Let me put you on some songs

I thought it would be fairly popular because of #SpotifyWrapped playlists but that really wasn’t the case but there were unexpected spikes on the dashboard which showed some random people did use it, which made me pretty chuffed! I mean look at that chart, who doesn’t love metrics. It ain’t much but its honest work

Months after “Launch”. Should have tracked who was using it but didn’t want to store any user data

This was also my first publicly hosted website. It iss one thing to run one thing from your computer and it is another to run it publicly so other people can use it. The decision of where to host it was a bit difficult, I really wanted to do AWS so I could learn a bit more about deploying stuff on there through hands-on experience.
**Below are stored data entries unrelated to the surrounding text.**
-- ==== Sys2Proof/Machine/ExecLaser.lean ====
section
/-! DEFINITION. The meanings of the commands of laser bays and light engines. -/

namespace Sys2Proof.Machine

/-- MODULE_LOSS (R350). -/
def execModuleLoss (bay : BitVec 3) (cause : LossCause) (s : State) : Host.Outcome State Fault Refusal :=
  .next (s.powered (fun s => moduleLoss bay.toNat cause s))

/-- ELS_USAGE_POLL (R347). -/
def execElsUsagePoll (readings : List (BitVec 16 × BitVec 8)) (s : State) : Host.Outcome State Fault Refusal :=
  .next (s.powered (fun s => elsUsagePoll readings s))

/-- ELS_USAGE_WRITE (R347). -/
def execElsUsageWrite (bay : BitVec 3) (ok : Bool) (s : State) : Host.Outcome State Fault Refusal :=
  .next (s.powered (fun s => elsUsageWrite bay.toNat ok s))

/-- ELS_RELEASE_BAY (R349). -/
def execElsReleaseBay (w : Writer) (r : BayRelease) (s : State) : Host.Outcome State Fault Refusal :=
  .next (elsCtlWrite (decide (w = .mgmt)) r.ok (r.bay.toNat + 8) s)

/-- ELS_ACCEPT (R346). -/
def execElsAccept (c : CmdId) (s : State) : Host.Outcome State Fault Refusal :=
  .next (elsAccept c s)

/-- ENGINE_LIGHT_LOSS (R340). -/
def execEngineLightLoss (e : BitVec 3) (s : State) : Host.Outcome State Fault Refusal :=
  .next (s.powered (fun s => engineLightLoss e.toNat s))

/-- ENGINE_PROBE (R340). -/
def execEngineProbe (e : BitVec 3) (s : State) : Host.Outcome State Fault Refusal :=
  .next (s.powered (fun s => engineProbe e.toNat s))

/-- DOORBELL (R364). -/
def execDoorbell (f : FnId) (ring : BitVec 4) (idx : BitVec 32) (s : State) : Host.Outcome State Fault Refusal :=
  .next (doorbell f ring.toNat idx.toNat s)

/-- COMMAND_FETCH (R367). -/
def execCommandFetch (f : FnId) (q : BitVec 2) (entry : Bytes) (payload : Option Bytes)
    (s : State) : Host.Outcome State Fault Refusal :=
  .next (commandFetch f q entry payload s)

end Sys2Proof.Machine
end

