/-- Completion of a long op towards its thread (R157, R158, R163): its token counts down and keeps the first status
that is not `OK`, `LAST_STATUS` keeps the last one, its result is written, and `HOE` faults the thread. -/
def Obligations.CompletionSignalsThread : Prop :=
  ∀ (o : LongOp) (st : Status) (d : Die), o.kind = .op →
    let th := d.thread o.thread
    let th' := (signalOp o st d).thread o.thread
    (o.sig = true → th'.cnt o.token = th.cnt o.token - 1) ∧
    (∀ k, o.sig = false ∨ k ≠ o.token → th'.cnt k = th.cnt k ∧ th'.tok k = th.tok k) ∧
    (o.sig = true → th'.tok o.token = if th.tok o.token = .ok then st else th.tok o.token) ∧
    th'.last = (if st = .ok then th.last else st) ∧
    (∀ r v, o.result = some (r, v) → th'.sreg r.toNat = v) ∧
    (∀ r, (∀ q, o.result.map (·.1) = some q → q.toNat ≠ r) → th'.sreg r = th.sreg r) ∧
    ((st = .ok ∨ o.flags.getLsbD 0 = false) → th'.st = th.st) ∧
    (st ≠ .ok → o.flags.getLsbD 0 = true → th'.st = .faulted) ∧
    (∀ u, u ≠ o.thread → (signalOp o st d).thread u = d.thread u)

/-! ## The vector unit (05_arithmetic.md, 06_stage_execution.md) -/

/-- Every vector op (R143, R145, R185 to R189): one that passes and finds room takes its scalar operand at issue, is
paid for from its job's bucket (R424), enters the vector queue, and the queue runs in order up to a marker. Model's
choices: log 2, 12, 54, 62. -/
def Obligations.VectorOpsComplete : Prop :=
  ∀ (p : PDie) (t : ThreadId) (w : OpWord) (s : State),
    let ok (opcode : Nat) (fields : List (Nat × Nat)) (chk : Die → Thread → Option Status) : Prop :=
      Passes (s.die p) t opcode w fields ∧ HasRoom (s.die p) t opcode w ∧
        chk (s.die p) ((s.die p).thread t) = none
    let done (opcode : Nat) : Host.Outcome State Fault Refusal := .next (s.ran p fun d =>
      vecGo (payBucket (d.threadJob t).toNat (3 * vecHs opcode w.x) (accept d t
        { newOp d t opcode w .vector with sval := (d.thread t).sreg (opField w.x 49 45) })))
    let reg (opcode : Nat) : Prop := ok opcode (vecFields opcode) (vecChk opcode w)
    (reg 0x20 → exec (.vadd p t w) s = done 0x20) ∧ (reg 0x21 → exec (.vsub p t w) s = done 0x21) ∧
    (reg 0x22 → exec (.vmul p t w) s = done 0x22) ∧ (reg 0x23 → exec (.vfma p t w) s = done 0x23) ∧
    (reg 0x24 → exec (.vdiv p t w) s = done 0x24) ∧ (reg 0x25 → exec (.vsqrt p t w) s = done 0x25) ∧
    (reg 0x26 → exec (.vmin p t w) s = done 0x26) ∧ (reg 0x27 → exec (.vmax p t w) s = done 0x27) ∧
    (reg 0x28 → exec (.vminnum p t w) s = done 0x28) ∧ (reg 0x29 → exec (.vmaxnum p t w) s = done 0x29) ∧
    (reg 0x2A → exec (.vcmp p t w) s = done 0x2A) ∧ (reg 0x2B → exec (.vsel p t w) s = done 0x2B) ∧
    (reg 0x2C → exec (.vexp2 p t w) s = done 0x2C) ∧ (reg 0x2D → exec (.vlog2 p t w) s = done 0x2D) ∧
    (reg 0x2E → exec (.vrcp p t w) s = done 0x2E) ∧ (reg 0x2F → exec (.vrsqrt p t w) s = done 0x2F) ∧
    (reg 0x30 → exec (.vcvt p t w) s = done 0x30) ∧ (reg 0x31 → exec (.vreduce p t w) s = done 0x31) ∧
    (reg 0x32 → exec (.vload p t w) s = done 0x32) ∧ (reg 0x33 → exec (.vstore p t w) s = done 0x33) ∧
    (reg 0x34 → exec (.vsplat p t w) s = done 0x34) ∧ (reg 0x35 → exec (.vget p t w) s = done 0x35) ∧
    (reg 0x3A → exec (.vregWrite p t w) s = done 0x3A) ∧
    (reg 0x3B → exec (.vregRead p t w) s = done 0x3B) ∧
    (ok 0x38 [(22, 0), (40, 24), (57, 41), (74, 58), (90, 75)] (cvtChk w) →
      exec (.convert p t w) s = done 0x38) ∧
    (ok 0x39 [(6, 0), (40, 24), (90, 75)] (fun _ _ => none) → opField w.x 6 5 ≤ 1 →
      inSpd (512 * (opField w.x 40 24 + (oregOff ((s.die p).thread t) w).toNat)) (128 * opField w.x 90 75) = true →
      exec (.rngDraw p t w) s = done 0x39)

/-- The per-value vector ops of R186, VADD to VRSQRT: every value of every register of the destination range is the
op's result on the values the sources held before, and no other register changes. Model's choices: log 12, 13. -/
def Obligations.VectorValuesFrame : Prop :=
  ∀ (opcode : Nat) (o : LongOp) (d : Die), 0x20 ≤ opcode → opcode ≤ 0x2F →
    let f := vecF o.x
    let n := if f.f64 then 32 else 64
    let sv := if f.f64 then o.sval.toNat else o.sval.toNat % 2 ^ 32
    let at_ (r i j : Nat) : Nat := (vvals f.f64 (vreg d (r + i))).getD j 0
    let b (i j : Nat) : Nat := if f.sb then sv else at_ f.vb i j
    rangesOk opcode f = true →
    (∀ i j, i ≤ f.len → j < n →
      (vvals f.f64 (vreg (runValues opcode o d) (f.vd + i))).getD j 0 =
        (vecVal opcode o.x (at_ f.va i j) (b i j) (at_ f.vc i j)).1 % 2 ^ (if f.f64 then 64 else 32)) ∧
    (∀ r, r < f.vd ∨ f.vd + f.len < r → vreg (runValues opcode o d) r = vreg d r) ∧
    (∀ k, k ≠ 0x40000 → (runValues opcode o d).reg k = d.reg k) ∧
    runValues opcode o d = { d with vregs := (runValues opcode o d).vregs, regs := (runValues opcode o d).regs }

/-- VSPLAT, VGET, VLOAD and VSTORE (R186): lanes take the scalar; a lane goes to the scalar register; registers and
scratchpad exchange their bytes, lane by lane, little-endian. Model's choices: log 12. -/
def Obligations.VectorMovesValues : Prop :=
  ∀ (o : LongOp) (d : Die),
    let f := vecF o.x
    f.vd + f.len ≤ 127 →
    (o.opcode = 0x34 → f.f64 = false → ∀ i j, i ≤ f.len → j < 64 →
      (vreg (runVec o d).2.2 (f.vd + i)).getD j 0 = o.sval.toNat % 2 ^ 32) ∧
    (o.opcode = 0x35 → f.f64 = false →
      (runVec o d).2.1 = some (BitVec.ofNat 5 f.sreg, BitVec.ofNat 64 ((vreg d f.va).getD (opField o.x 31 26) 0))) ∧
    (o.opcode = 0x32 → spdBad d (256 * o.addr 29 12) (256 * (f.len + 1)) = [] →
      (runVec o d).1 = .ok ∧ ∀ i j, i ≤ f.len → j < 64 →
        (vreg (runVec o d).2.2 (f.vd + i)).getD j 0 =
          leNat (tabSlice zeroByte d.spd (256 * (o.addr 29 12 + i) + 4 * j) 4)) ∧
    (o.opcode = 0x33 → ∀ i j, i ≤ f.len → j < 64 →
      leNat (tabSlice zeroByte (runVec o d).2.2.spd (256 * (o.addr 29 12 + i) + 4 * j) 4) =
        (vreg d (f.vd + i)).getD j 0) ∧
    (o.opcode = 0x33 → ∀ a, a < 256 * o.addr 29 12 ∨ 256 * (o.addr 29 12 + f.len + 1) ≤ a →
      tabGet zeroByte (runVec o d).2.2.spd a = tabGet zeroByte d.spd a)
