-- ==== Sys2Proof/Tests/Slice0.lean ====
section
/-! SUPPORT. The model's own tests: ill-formed commands that WellFormed refuses, small effects of commands whose results
the spec gives, and for each statement with hypotheses states and operands that meet them, clause by clause, at the
ends of their ranges. -/

namespace Sys2Proof.Tests

set_option Elab.async false

open Sys2Proof Sys2Proof.Machine

/-! ## Small states -/

/-- An active die whose scratchpad is clear and whose thread 0 is READY. -/
def actDie : Die := { run := .active, routerOk := true, regs := [(0x2000C, 0)], threads := [(0, { st := .ready })] }

/-- A block whose P0 is the die. -/
def blk (d : Die) : State := { dies := [(0, d)], pins := ⟨true, true, true, true⟩ }

/-- An op word of its operands alone. -/
def word (x : Nat) : OpWord := ⟨0, 0, BitVec.ofNat 96 x⟩

/-- What a command leaves. -/
def after (i : Instr) (s : State) : State :=
  match exec i s with
  | .next t => t
  | .fault _ => s
  | .refused _ => s

/-! ## Ill-formed commands -/

theorem test_illformed_sizes :
    (Instr.registerWrite .punty .mgmt 2 0).wellFormed = false ∧ (Instr.memoryBoot 0 []).wellFormed = false ∧
    (Instr.bootDoorbell (some [])).wellFormed = false ∧ (Instr.linksBoot []).wellFormed = false ∧
    (Instr.accFileAccess 0 0 0 none).wellFormed = false ∧ (Instr.accFileAccess 0 0 2 (some [1])).wellFormed = false ∧
    (Instr.beadArrival 0 0 [1] false).wellFormed = false ∧ (Instr.rapArrival 0 0 [1]).wellFormed = false ∧
    (Instr.mcRequest 0 ⟨.dma, true, false, 0, 0, []⟩).wellFormed = false := by decide

theorem test_illformed_lengths :
    (Instr.laneWindowEnd 0 [] (List.replicate 18 0)).wellFormed = false ∧
    (Instr.laneWindowEnd 0 (List.replicate 18 0) []).wellFormed = false ∧
    (Instr.elsUsagePoll []).wellFormed = false ∧ (Instr.commandFetch 0 0 [] none).wellFormed = false ∧
    (Instr.bar2Read 0 0 0).wellFormed = false ∧ (Instr.bar2Read 0 4095 2).wellFormed = false ∧
    (Instr.bar2Write 0 0 []).wellFormed = false ∧ (Instr.bar2Write 0 4095 [1, 2]).wellFormed = false ∧
    (Instr.inputDescriptor 0 0 [] []).wellFormed = false := by decide

theorem test_no_word_spells_a_command : decodeTableWord 32 0 = none := by decide

/-! ## Threads and scalar ops -/

/-- SETI writes its immediate and moves the thread on (R167). -/
theorem test_seti : (((after (.seti 0 0 (word (3 + 77 * 2 ^ 32))) (blk actDie)).die 0).thread 0).sreg 3 = 77 ∧
    (((after (.seti 0 0 (word (3 + 77 * 2 ^ 32))) (blk actDie)).die 0).thread 0).pc = 1 := by decide

/-- SRA of the most negative number by 63 (R167). -/
theorem test_alu_sra : aluFn 0x7 0x8000000000000000 63 = 0xFFFFFFFFFFFFFFFF := by decide

/-- SLTU orders unsigned numbers (R167). -/
theorem test_alu_sltu : aluFn 0xB 1 0xFFFFFFFFFFFFFFFF = 1 ∧ aluFn 0xB 0xFFFFFFFFFFFFFFFF 1 = 0 := by decide

/-- The op words of the witnesses: SLOAD of `DIE_ID`, and of the last scratchpad word. -/
def sloadReg : OpWord := word 0x20
def sloadLast : OpWord := word ((spdBytes / 8 - 1) * 64)

theorem witness_ScalarOpsComplete :
    Passes actDie 0 0x08 (word 3) [(4, 0), (95, 32)] ∧
    (Passes actDie 0 0x09 (word (0xB * 2 ^ 16)) [(19, 0), (95, 64)] ∧ opField (word (0xB * 2 ^ 16)).x 19 16 ≤ 0xB) ∧
    Passes actDie 0 0x0C (word 31) [(4, 0)] ∧
    (Passes actDie 0 0x0A sloadReg [(28, 0)] ∧ bitOf sloadReg.x.toNat 5 = true ∧
      inBlocks (4 * opField sloadReg.x 28 6) = true) ∧
    (Passes actDie 0 0x0A sloadLast [(28, 0)] ∧ bitOf sloadLast.x.toNat 5 = false ∧
      8 * opField sloadLast.x 28 6 + 8 = spdBytes ∧ spdBad actDie (8 * opField sloadLast.x 28 6) 8 = []) ∧
    (Passes actDie 0 0x0B sloadReg [(28, 0)] ∧ Passes actDie 0 0x0B sloadLast [(28, 0)]) := by decide

/-- A die whose token 2 of thread 0 is used once, and whose thread 1 is READY. -/
def tokDie : Die := actDie.setThread 1 { st := .ready, counts := [(2, 1), (3, 14)] }

/-- A WAIT on token 2, with a limit of 1 µs. -/
def waitTwo : OpWord := ⟨0, 4, 64⟩

theorem witness_ThreadOpsComplete :
    Passes tokDie 1 0x00 (word 0) [] ∧ Passes tokDie 1 0x06 (word 0) [] ∧
    (Passes tokDie 1 0x03 (word (4 * 2 ^ 22)) [(24, 0)] ∧ opField (word (4 * 2 ^ 22)).x 24 22 = 4) ∧
    Passes tokDie 1 0x04 (word 7) [(21, 0)] ∧ Passes tokDie 1 0x05 (word 0) [] ∧
    (Passes tokDie 0 0x01 waitTwo [(25, 0)] ∧ (tokDie.thread 0).tokensReady waitTwo.wait = true) ∧
    (Passes tokDie 1 0x01 waitTwo [(25, 0)] ∧ (tokDie.thread 1).tokensReady waitTwo.wait = false) ∧
    Passes tokDie 1 0x07 (word 1) [(0, 0)] ∧
    (Passes tokDie 0 0x02 (word (1 + 3 * 2 ^ 11)) [(15, 0)] ∧ (tokDie.thread 1).st ≠ .free ∧
      (tokDie.thread 1).cnt 3 = 14) ∧
    (Passes tokDie 0 0x02 (word (1 + 2 * 2 ^ 11 + 2 ^ 15)) [(15, 0)] ∧ (tokDie.thread 1).cnt 2 ≠ 0) := by decide

/-- LOOP at its last turn falls through, before it branches (R167). -/
theorem test_loop : (((after (.loopOp 0 1 (word 7)) (blk (actDie.setThread 1 { st := .ready, s := [(0, 1)] }))).die 0).thread
      1).pc = 1 ∧
    (((after (.loopOp 0 1 (word 7)) (blk (actDie.setThread 1 { st := .ready, s := [(0, 2)] }))).die 0).thread 1).pc = 7 := by
  decide

theorem witness_RejectedOpsReport :
    (canIssue actDie 0 = true ∧ preStall actDie 0 0x00 (word 1) = false ∧ (word 1).x ≠ 0) ∧
    (Passes actDie 0 0x03 (word (5 * 2 ^ 22)) [(24, 0)] ∧ 4 < opField (word (5 * 2 ^ 22)).x 24 22) ∧
    (Passes actDie 0 0x09 (word (0xC * 2 ^ 16)) [(19, 0), (95, 64)] ∧ 0xB < opField (word (0xC * 2 ^ 16)).x 19 16) := by
  decide

/-- A die whose thread 0 waits with a limit; one whose thread 0 waits for credit of entry 1, with a stall limit. -/
def heldDie : Die := actDie.setThread 0 { st := .waitToken, hold := .wait 4 true false 1 0 4 }
def stalledDie : Die := (((actDie.setThread 0 { st := .waitCredit }).setReg (ccBase 1 + 20) 1).setReg (blockedReg 0) (1 * 2 ^ 16 + 2 ^ 31))

/-- A die whose launch parameters name threads 2,046 and 2,047; one without threads. -/
def launchDie : Die := actDie.setReg 0x30010 (2046 + 1 * 2 ^ 11)
def idleDie : Die := { actDie with threads := [] }

theorem witness_ThreadEventsComplete :
    (heldDie.run = .active ∧ (heldDie.thread 0).hold = .wait 4 true false 1 0 4 ∧
      paused heldDie (heldDie.threadJob 0).toNat = false) ∧
    (rodUnitOn stalledDie = true ∧ (stalledDie.thread 0).st = .waitCredit ∧ stalledDie.flag (blockedReg 0) 31 = true ∧
      stalledDie.reg (ccBase (stalledDie.get ⟨blockedReg 0, 24, 16⟩) + 20) ≠ 0 ∧ stalledDie.flag 0x50008 0 = false) ∧
    (threadsFree launchDie (launchDie.get ⟨0x30010, 10, 0⟩) (launchDie.get ⟨0x30010, 21, 11⟩ + 1) = true ∧
      bitsOf (0x80000000 : BitVec 32).toNat 30 17 = 0 ∧ bitOf (0x80000000 : BitVec 32).toNat 31 = true) ∧
    threadsFree actDie (actDie.get ⟨0x30010, 10, 0⟩) (actDie.get ⟨0x30010, 21, 11⟩ + 1) = false ∧
    (bitsOf (0x80020000 : BitVec 32).toNat 30 18 = 0 ∧ bitsOf (0x80020000 : BitVec 32).toNat 17 0 = 131072 ∧
      progRefused idleDie (idleDie.get ⟨0x30024, 16, 0⟩) 131072 = false) := by decide

/-- LAUNCH leaves the thread's index in s0 (R160). -/
theorem test_launch : (((after (.launch 0 .mgmt 0x80000005) (blk launchDie)).die 0).thread 2047).sreg 0 = 1 ∧
    (((after (.launch 0 .mgmt 0x80000005) (blk launchDie)).die 0).thread 2047).pc = 5 ∧
    (((after (.launch 0 .mgmt 0x80000005) (blk launchDie)).die 0).thread 2047).st = .ready := by decide

/-- Region 0 of a die: the whole LPDDR, valid, for every class and job, read and write, with both controllers up. -/
def openRegion (d : Die) : Die :=
  (((d.setReg 0xC1000 0xFFFF0000).setReg 0xC1004 0x3FE0).setReg 0x70000 1).setReg 0x80000 1

/-- A die with a load of one op word to the last place of its program store; one whose scratchpad is being cleared,
and one with a word of it to write back. -/
def progDie : Die := { openRegion actDie with progLoad := some ⟨64, 131071, 1⟩ }
def clearDie : Die := { actDie with regs := [], spd := [(5, 1)] }
def spdWbDie : Die := { actDie with spdMarks := [(9, .single)], spdWb := some 9 }

theorem witness_ThreadEventsComplete_memory :
    (progDie.progLoad = some ⟨64, 131071, 1⟩ ∧ lpServes false 64 16 progDie = true ∧
      (unitsOk progDie ⟨.dma, false, progDie.world, 0⟩ (ceilDiv 1 4) 64).2 = none ∧ lpBad progDie 64 16 = []) ∧
    (clearDie.run = .active ∧ clearDie.clearing = true ∧ clearDie.clkLost = false) ∧
    (spdWbDie.spdWb = some 9 ∧ tabGet goodSpd spdWbDie.spdMarks 9 = .single) := by decide +kernel

/-- SCRATCHPAD_CLEAR ends the clearing pass with zeros (R175). -/
theorem test_scratchpad_clear : ((after (.scratchpadClear 0) (blk clearDie)).die 0).clearing = false ∧
    tabGet zeroByte ((after (.scratchpadClear 0) (blk clearDie)).die 0).spd 5 = 0 := by decide +kernel

/-- The corrected word loses its mark (R176). -/
theorem test_spdWriteBack : ((after (.spdWriteBack 0) (blk spdWbDie)).die 0).spdMarks = [] ∧
    ((after (.spdWriteBack 0) (blk spdWbDie)).die 0).spdWb = none := by decide

/-! ## The cube array -/

/-- A die whose thread 0 holds descriptors of 4 × 4 tiles of INT8, of one block at the end of the scratchpad. -/
def mmaDie : Die := actDie.setThread 0
  { st := .ready, descA := ⟨BitVec.ofNat 17 (spdWords - blockWords 7 4), 0, 7, 3, 3⟩
    descB := ⟨BitVec.ofNat 17 (spdWords - blockWords 7 4), 0, 7, 3, 0⟩ }

def mmaWord : OpWord := word (3 * 2 ^ 9 + 3 * 2 ^ 11 + 65535 * 2 ^ 16)
def drainWord : OpWord := word (3 * 2 ^ 9 + 3 * 2 ^ 11 + (spdWords - 128) * 2 ^ 25)
def loadWord : OpWord := word (spdWords - blockWords 12 4 + blockWords 12 4 * 2 ^ 20 + 12 * 2 ^ 36 + 3 * 2 ^ 40 + 3 * 2 ^ 42)
def loadWordB : OpWord := word (spdWords - blockWords 12 4 + blockWords 12 4 * 2 ^ 20 + 12 * 2 ^ 36 + 3 * 2 ^ 40)

theorem witness_MatrixComplete :
    (Passes mmaDie 0 0x10 mmaWord mmaFields ∧ HasRoom mmaDie 0 0x10 mmaWord ∧
      mmaChk mmaWord mmaDie (mmaDie.thread 0) = none) ∧
    (Passes actDie 0 0x13 (word 0) swapFields ∧ HasRoom actDie 0 0x13 (word 0)) ∧
    (Passes actDie 0 0x14 drainWord drainFields ∧ HasRoom actDie 0 0x14 drainWord ∧
      drainChk drainWord actDie (actDie.thread 0) = none) ∧
    (Passes actDie 0 0x15 (word (0xFFFF * 32)) zeroFields ∧ HasRoom actDie 0 0x15 (word (0xFFFF * 32))) ∧
    (Passes actDie 0 0x11 loadWord (loadFields true) ∧ opField loadWord.x 39 36 = 12 ∧
      blockWords (opField loadWord.x 39 36) (opField loadWord.x 41 40 + 1) ≤ opField loadWord.x 35 20) ∧
    Passes actDie 0 0x12 loadWordB (loadFields false) := by decide
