-- ==== Sys2Proof/Machine/Step.lean ====
section
/-! DEFINITION. One step of the machine, and the placing of an instruction for the host's questions. -/

namespace Sys2Proof.Machine

/-- One step: the agents' actions due before this step request, and the step request (R5, R41, R72). -/
def step (s : State) : Host.Outcome State Fault Refusal := Sys2Proof.Machine.agentsThenStep s

/-- The state with an instruction of the opcode table placed where `step` fetches next (log entries 16, 17). -/
def State.withFetchWord (s : State) (nbits w : Nat) : State :=
  Sys2Proof.Machine.placeAtPc s (Sys2Proof.tableBytes nbits w)

end Sys2Proof.Machine
end

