/-- R23, R27, R29, R34, R35: every step keeps memory canonical, `SP` within 0 to 16, the stack slots and `PC` within
the bounds that R23 derives, and the fault record in agreement with the run state. -/
def Obligations.StepKeepsInvariant : Prop :=
  ∀ s t : State, s.Inv → step s = .next t → t.Inv

/-- R7: no step changes the open parameters (the model's own field, log entries 4 to 6). -/
def Obligations.StepKeepsParameters : Prop :=
  ∀ s t : State, step s = .next t → t.params = s.params

/-- R219: nothing but reset leaves `HALTED`: the core ignores step requests and key events, and only the timers and
the key flags can still change (and the model's own schedule moves on). -/
def Obligations.HaltedCoreStaysHalted : Prop :=
  ∀ (s t : State) (c : Cause), s.Inv → s.run = .halted c → Event.reset ∉ s.due → step s = .next t →
    t = { s with dt := t.dt, st := t.st, key := t.key, schedule := s.schedule.tail }

/-- R194 (e): while the key request is outstanding, with no key value delivered and no reset, only `DT`, `ST` and
`KEY` can change (and the model's own schedule moves on). -/
def Obligations.WaitingCoreKeepsState : Prop :=
  ∀ (s t : State) (x : Nibble), s.Inv → s.run = .waitKey x → Event.reset ∉ s.due →
    (∀ k, Event.keyEvent k ∉ s.due) → step s = .next t →
    t = { s with dt := t.dt, st := t.st, key := t.key, schedule := s.schedule.tail }

/-- R247: at a self-jump every further step request leaves the core-written state as it is (`IR` holds the jump's
word, and the model's own `started` is set), and the program is still finished. -/
def Obligations.FinishedProgramStaysFinished : Prop :=
  ∀ s : State, s.finished →
    stepRequest s = .next { s with ir := 0x1000 ||| s.pc, started := true } ∧
    State.finished { s with ir := 0x1000 ||| s.pc, started := true }

/-! ## Reset, boot and the agents -/

/-- R47, R240: the value of every element after reset, whatever the machine was doing (R241). -/
def Obligations.ResetSetsEveryElement : Prop :=
  ∀ s : State, ∃ t, applyEvent .reset s = .next t ∧
    (∀ z, t.getV z = 0x00) ∧ t.i = 0x0000 ∧ t.pc = 0x0200 ∧ t.sp = 0x00 ∧ (∀ k : Fin 16, t.stack[k] = 0x0000) ∧
    (∀ j : Fin 80, t.byteAt j = s.params.font[j]) ∧ (∀ a, 0x50 ≤ a → a ≤ 0xFFF → t.byteAt a = 0x00) ∧
    (∀ px < 64, ∀ py < 32, t.pixel px py = false) ∧ t.dt = 0x00 ∧ t.st = 0x00 ∧ (∀ k : Fin 16, t.key[k] = false) ∧
    t.ir = 0x0000 ∧ t.run = .running ∧ t.fault = none

/-- R42: a tick decrements its timer by one while it is above 0 and leaves it at 0 otherwise; nothing else changes. -/
def Obligations.TicksDecrementToZero : Prop :=
  ∀ s : State,
    (∃ t, applyEvent .tickDt s = .next t ∧ t = { s with dt := t.dt } ∧ t.dt.toNat = s.dt.toNat - 1) ∧
    (∃ t, applyEvent .tickSt s = .next t ∧ t = { s with st := t.st } ∧ t.st.toNat = s.st.toNat - 1)

/-- R43: the input collaborator's press or release drives one key flag, and nothing else. -/
def Obligations.KeyWriteDrivesOneFlag : Prop :=
  ∀ (s : State) (k : Nibble) (p : Bool), ∃ t,
    applyEvent (.setKey k p) s = .next t ∧ t = { s with key := t.key } ∧
    ∀ (j : Nat) (hj : j < 16), t.key[j] = if j = k.toNat then p else s.key[j]

/-- R245, R244, R45: before the first step request a load that fits writes its bytes at the offset on and nothing
else; one that does not fit fails with `OutOfBounds` under `REJECT`, and under `TRUNCATE` writes the first
`4096 - offset` bytes. After it a load of any size has no effect, in every run state (the model's mark `started`, log
entry 8). A program is the load at 0x200. -/
def Obligations.LoadWritesOrRejects : Prop :=
  ∀ (s : State) (offset : Nat) (bytes : List Byte),
    loadProgram bytes s = loadData 0x200 bytes s ∧
    (s.started = true → applyEvent (.load offset bytes) s = .next s) ∧
    (s.started = false → offset + bytes.length ≤ 4096 →
      ∃ t, applyEvent (.load offset bytes) s = .next t ∧ t = { s with mem := t.mem } ∧
        ∀ a, t.byteAt a = if offset ≤ a ∧ a < offset + bytes.length then bytes[a - offset]?.getD 0 else s.byteAt a) ∧
    (s.started = false → 4096 < offset + bytes.length → s.params.loadPolicy = .reject →
      applyEvent (.load offset bytes) s = .fault (.outOfBounds offset bytes.length)) ∧
    (s.started = false → 4096 < offset + bytes.length → s.params.loadPolicy = .truncate →
      ∃ t, applyEvent (.load offset bytes) s = .next t ∧ t = { s with mem := t.mem } ∧
        ∀ a, t.byteAt a = if offset ≤ a ∧ a < 4096 then bytes[a - offset]?.getD 0 else s.byteAt a)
In the end I settled on Heroku because of the free dynos I got and the ease of deployment. Only problem is that free ain’t free. The dynos don’t stay running 24/7 so random users that want to visit the site may be met by a very slow website if the dynos are asleep as it takes some time for them to get up and running and serve the website again.

Twitter DM Exporter

Wonder how much bounty that is worth now

I did this because I saw a bounty from Balajis on Twitter (cool guy to follower on Twitter for Tech stuff, loves his bitcoin/decentralisation, he used to follow me for some reason before I realised he was a big deal *Druski Meme*. No idea why but he doesn’t any more). Anyways I thought it was a pretty simple challenge for the bounty being offered so I coded something up quickly to confirm my assumptions and it was easy. I didn’t submit my solution though I was able to see others solutions and a lot of them were pretty similar. Saw some really good ones that covered a lot more edge cases than I did, some with bettern user interfaces and some already productionised but overall my solution was adequate and my approach was right! Felt good to see people with more experience than me taking similar approaches

Spotweefy V2

The first iteration (V1) of the bot only worked if people send it a specific string format to plot the chart but only one person ever used it loool. Shout out Michael. So I decided I wanted a bot that real humans would interact with so I decided to take the backend Python server for my website and repurpose it to tweet my top artists, top tracks, tracks I liked, tracks I’m listening to and new releases.

Shoutout to AYLØ

This runs locally on my laptop. I initially designed it in a way that other users could use it but for it to constantly run I would need a persistent data store for the access tokens I would need for OAuth to access the APIs, so decided to limit it to just me and run locally.

It was very extensible and I easily added a feature that tweeted songs about the state of Nigeria (shameless plug check out this playlist) during the peak of the #EndSARS protests to add to the trend, it is still running now but pretty much all its interactions are from other bots. In fact most of the interactions with this bot are from bots, stans and fans (the initially title of this post but now the title of the next post). Just seen the bot has clocked over 10,000 tweets now

Find A Reaction

So I spend way more time on Twitter than I probably should but the jokes you get on there are just unmatched. One of the best parts about Twitter is using the appropriate image, GIF or video as the punchline. Images are easily found I think on Google, GIF keyboards are getting better but videos on Twitter? That was a different ball game. My usual strategy was to DM funny videos to myself and then go search my DMs for them when the time was right. However this way was suboptimal because 1. Twitter doesn’t let you search DMs 2. Even if it did, I wouldn’t know what to search for as the surrounding caption of the video would be unrelated to the actual video 3. The original tweet with video may be gone because it was deleted or the original tweeter has gone private or left Twitter

Stats since I created the bot (again metrics for the win)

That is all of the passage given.